## Profiel Score Calculation

In [0]:
from pyspark.sql.types import *
import pyspark
from pyspark.sql import SparkSession
from pyspark.sql import functions as f
import pandas as pd
import numpy as np
from pyspark.sql.window import Window
from datetime import datetime
import re

spark = SparkSession.builder.getOrCreate()

In [0]:
profiles = spark.read.parquet('/dbfs/linkedin_people_train_data')
companies = spark.read.parquet('/dbfs/linkedin_train_data')

# add scraped data

### User Profile Score

In [0]:
# columns that should be filled for better understaning the user
important_cols = ['about', 'city', 'country_code', 'current_company', 'education', 'experience', 'followers', 'id', 'languages', 'name', 'position', 'posts', 'recommendations_count']

In [0]:
# find the percent of filled column out of the important ones
profiles_df = profiles.withColumn(
    "filled_percent",
    f.round(
        (sum(
            f.when(
                f.col(col).isNotNull() & (~f.col(col).cast("string").rlike("^\\[\\]$")), 1
            ).otherwise(0)
            for col in important_cols
        )
    ) / len(important_cols) * 100, 2))

In [0]:
# words that indicate managment/board positions
important_titles = ['president', 'ceo', 'coo', 'cfo', 'cto', 'cmo', 'cdo', 'cso','cio', 'cpo', 'cro', 'vp', 'svp', 'rvp', 'evp', 'avp', 'chief', 'executive', 'exec' 'vice president', 'director', 'partner', 'dean', 'senior', 'head', 'principal', 'provost', 'treasurer', 'chair', 'chairman', 'chairwoman', 'chancellor', 'board']

In [0]:
# count how many indicative words each user has
regex_pattern = f"({'|'.join(map(re.escape, important_titles))})"

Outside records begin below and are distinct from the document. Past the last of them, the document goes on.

/-- `decode_slice` decodes exactly one instruction from the start of the bytes (R44): it is one step on a new
cursor over them, and bytes after the instruction have no influence. -/
def Obligations.DecodeSliceIsOneStep : Prop :=
  (∀ bs : List Byte, ∃ t, step (State.onBytes bs) = .next t ∧ t.result = some (decodeSlice bs)) ∧
  (∀ (bs extra : List Byte) (ins : Instruction), decodeSlice bs = .instruction ins →
    decodeSlice (bs ++ extra) = .instruction ins)

/-- A reset that arrives during a transaction, after however many of its reads, leaves neither an Instruction
nor an error (R27, R210; the spec's decision D13), and the stream as it was. The cursor stands behind the
bytes that were read: as many as the reset let the transaction read, and never more than the transaction
itself reads (R34). That they stay consumed, and that the mark and the stream stay, is the model's choice,
log entries 7 and 23; that reading the Instruction is then refused is log entry 20. -/
def Obligations.ResetAbandonsATransaction : Prop :=
  ∀ (s : State) (k : Nat),
    (s.resetDuring k).result = none ∧ (s.resetDuring k).text = none ∧
    (s.resetDuring k).stream = s.stream ∧ (s.resetDuring k).mark = s.pos ∧
    (s.resetDuring k).pos = s.pos + s.available (min k s.wanted) ∧
    (∃ t, step s = .next t ∧ (s.resetDuring k).pos = min (s.pos + k) t.pos) ∧
    (s.resetDuring k).takeInstruction = .refused .noInstruction

/-! ### What a caller computes -/

/-- The target of a relative branch is the address of the next instruction plus the displacement, modulo 2^16
(R110; that it wraps is the spec's decision D11), for each of the six relative branches. -/
def Obligations.RelativeTargetArithmetic : Prop :=
  ∀ (a : Word16) (ins : Instruction) (rel : Int), isValid ins = true →
    operandOf ins 0 = some (.relativeBranch rel) ∨ operandOf ins 1 = some (.relativeBranch rel) →
    ∃ target, transferTarget a ins = some target ∧
      (target.toNat : Int) = (a.toNat + ins.byteLength + rel) % 2 ^ 16 ∧
      (ins.byteLength = 2 → rel = -2 → target = a)

/-- The target of `Jmp` and `Call`, for a caller that takes the immediate as the destination, is the immediate
unchanged (R111, the spec's decision D25); an Instruction that is no branch has none. -/
def Obligations.AbsoluteTargetIsTheImmediate : Prop :=
  (∀ (a : Word16) (ins : Instruction) (imm : Word16), isValid ins = true →
    ins.slot0 = .imm16 imm → transferTarget a ins = some imm) ∧
  (∀ (a : Word16) (ins : Instruction), isValid ins = true →
    ins.opcode ∉ [Opcode.jz, .jnz, .jc, .jnc, .jccLowGroup, .jccHighGroup, .jmp, .call] →
    transferTarget a ins = none)

/-- The address an operand names, for a caller that knows the registers (R127): an absolute address as it
stands, the value of a pair in one of its two byte orders, and that value plus the unsigned offset where
the sum has 16 bits; other operands name no memory. The byte order is open (log entry 2), and so is the
address where the sum is above 16 bits (log entry 4), of which nothing is stated. -/
def Obligations.OperandAddressesForACaller : Prop :=
  ∀ reg : Nat → Byte,
    (∀ a, effectiveAddress reg (.absoluteMem a) = some a) ∧
    (∀ n, ∃ v, effectiveAddress reg (.indirectMem n) = some v ∧
      (v.toNat = 256 * (reg n).toNat + (reg (n + 1)).toNat ∨
        v.toNat = (reg n).toNat + 256 * (reg (n + 1)).toNat)) ∧
    (∀ n offs v, effectiveAddress reg (.indirectMem n) = some v → v.toNat + offs.toNat < 2 ^ 16 →
      ∃ w, effectiveAddress reg (.indirectMemOffset n offs) = some w ∧
        w.toNat = v.toNat + offs.toNat) ∧
    (∀ x, variant x ∉ [.absoluteMem, .indirectMem, .indirectMemOffset] → effectiveAddress reg x = none)

/-- A byte that the collaborator changes between two transactions is the byte read there afterwards (R42),
every other byte reads as before, and the cursor stays. That the stream keeps its canonical form is about
the model's own form of it (DESIGN CHOICE, log entry 18), of which R42 says nothing. -/
def Obligations.PatchChangesOneByte : Prop :=
  ∀ (s : State) (a : Nat) (b : Byte),
    (s.patch a b).stream.read a = some b ∧
    (∀ c, c ≠ a → (s.patch a b).stream.read c = s.stream.read c) ∧
    (s.patch a b).pos = s.pos ∧ (s.stream.wf → (s.patch a b).stream.wf)

/-- The linear sweep (R220) always ends, at one of its three ends, and has then consumed exactly the bytes of its
rows and those of the transaction that failed, if one did. The sweep is the spec's own harness (D1). Where
the cursor stands after the failed transaction (one byte past the rows after `InvalidOpcode`; one or two past
them, with no byte there, after `Truncated`) is R197, the spec's decision D4 (log entry 13). -/
def Obligations.SweepEndsAndAccountsForEveryByte : Prop :=
  ∀ s : State,
    let report := s.sweepAll
    let lengths := (report.rows.map fun row => row.ins.byteLength).sum
    report.final.stream = s.stream ∧
    ((report.ending = .cleanEnd ∧ report.final.pos = s.pos + lengths ∧
        s.stream.read report.final.pos = none) ∨
      (report.ending = .invalidOpcode ∧ report.final.pos = s.pos + lengths + 1 ∧
        ∃ op, s.stream.read (s.pos + lengths) = some op ∧ isInvalidByte op = true) ∨
      (report.ending = .truncated ∧ s.stream.read report.final.pos = none ∧
        s.pos + lengths < report.final.pos ∧ report.final.pos ≤ s.pos + lengths + 2))

/-- The rows of a sweep stand one behind the other: each row's Instruction is what a step at its position gives,
and the next row stands where it ends (R220). -/
def Obligations.SweepRowsAreConsecutiveSteps : Prop :=
  ∀ (s : State) (before after : List SweepRow) (row : SweepRow),
    s.sweepAll.rows = before ++ row :: after →
    row.position = s.pos + (before.map fun r => r.ins.byteLength).sum ∧
    ∃ t, step { s with pos := row.position } = .next t ∧
      t.result = some (.instruction row.ins) ∧ t.text = row.text
end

# count word in 'positon' field
profiles_df = profiles_df.withColumn(
  'position_count', 
      f.size(
        f.expr(
          f"filter(transform(split(lower(position), ' '), word -> word RLIKE '{regex_pattern}'), x -> x)")))

# count words in 'job title' field
profiles_df = profiles_df.withColumn(
  'title_count', 
      f.size(
        f.expr(
          f"filter(transform(split(lower(experience[0].title), ' '), word -> word RLIKE '{regex_pattern}'), x -> x)")))

In [0]:
# change the range of the count to be from 1 for the log function
profiles_df = profiles_df.withColumn(
  'position_count', 
    f.when(
      f.col('position_count') < 1, 1
    ).otherwise(f.col('position_count') + 1))
profiles_df = profiles_df.withColumn(
  'title_count', 
    f.when(
      f.col('title_count') < 1, 1
    ).otherwise(f.col('title_count') + 1))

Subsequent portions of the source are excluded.